First Hit: Michael Douglas is perfect in this role and does carry the premise all the way to the end.
The basic premise of this film is about some men and their drive, desire and lust to conquer women by bedding them.
Douglas plays Ben Kalmen, a divorced former car dealer who got caught scheming and was convicted of fraud. He has no job, no friends but he’d like to get back into business. He also has a reputation of hitting on many young women and bedding them. He’s dating and living with Jordan (played by Mary-Louise Parker) and Allyson (played by Imogen Poots) Karsch a mother and daughter who have their own wealth.
Although he is living with Jordan, he is still picking up other women and taking them to hotels. He’s tasked with taking Allyson to her college for a meeting with the Chancellor. Doing this puts himself in good graces with Jordan who can pull strings to get him endorsements and support to build a new auto dealership.

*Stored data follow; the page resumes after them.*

-- ==== Sys2Proof/Machine/Sync.lean ====
section
/-! DEFINITION. Sync instructions (R77, R84, R186, R187): MAJOR 0x30 to 0x33. -/

set_option linter.unusedVariables false

namespace Sys2Proof.Machine

open Sys2Proof

def groupOf (a : CoreArgs) : Nat := a.imm.toNat % 1024

/-- R77: a release issues once every earlier instruction has completed and every earlier writing stream
of the core has ended. -/
def State.released (s : State) (c : CoreId) (k : Core) : Bool :=
  k.settled && !s.openStreams c StreamDesc.writes

def execPegpost (c : CoreId) (a : CoreArgs) (s : State) : Result :=
  .next (issue 0x30 0 { imm := true } true c a s (fun s k x =>
    if s.released c k then .done (s.postPeg (groupOf a) x.val (c.val / 32) false false) else .hold s))

/-- R187: a wait on a group completes only for a configured group of the context with the core in
scope. -/
def State.mayWait (s : State) (c : CoreId) (x : CtxId) (g : Nat) : Bool :=
  let p := s.pegOf g
  p.configured && p.ctx == x && s.pegScope g (c.val / 32)

def execPegwait (c : CoreId) (a : CoreArgs) (s : State) : Result :=
  .next (issue 0x31 0 { rd := true, imm := true } true c a s (fun s k x =>
    let g := groupOf a
    let seen := tget 0 k.observed g
    if s.mayWait c x g && precedes seen (s.pegOf g).completed then
      .core s c ({ k with observed := tput 0 k.observed g (seen + 1) }.setS a.rd ((seen + 1).setWidth 64))
    else .stall (BitVec.ofNat 16 g) s))

def execPegtest (c : CoreId) (a : CoreArgs) (s : State) : Result :=
  .next (issue 0x32 0 { rd := true, ra := true, imm := true } true c a s (fun s k x =>
    let g := groupOf a
    .core s c (k.setS a.rd (boolW (s.mayWait c x g &&
      precedes ((k.sreg a.ra).setWidth 32) (s.pegOf g).completed)))))

def execFence (c : CoreId) (a : CoreArgs) (s : State) : Result :=
  .next (issue 0x33 0 {} true c a s (fun s k x =>
    if k.settled && !s.openStreams c (fun _ => true) then .done s else .stall 0 s))

end Sys2Proof.Machine
end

However, he hits on Allyson thinking she won’t tell her mother. His former wife Nancy (played by Susan Sarandon) still lives in their old apartment and still has their furniture. There is nostalgia and comforts being with her but as you learn at the end of the film, he became this other person because he felt invisible.
There are numerous men like Ben and this film can serve as a view of how their lives could go. I did like that the ending of the film was left up in the air, but I’m pretty sure of the way he went.
Douglas fills the bill of this character with panache. Whether it is true or not; if you believe gossip magazines, he makes the role come alive with realism. His dialogue is spoken with experienced ease. Parker effectively carries off the role of a rich affected wealthy woman who is hurt but wanting to move on. Poots as Allyson is strong by being both angry at and complacent with her mom. Jenna Fischer plays Kalmen’s daughter and given the odd dialogue with her father about his exploits, I was both taken aback and intrigued. Sarandon has a small but effective part by grounding the the film. Danny DeVito plays a old friend who runs a deli near his alma mater and here DeVito is on course and on track.
Overall: I liked this film as it fairly portrayed the sadness of someone continuing to find their strength through seduction.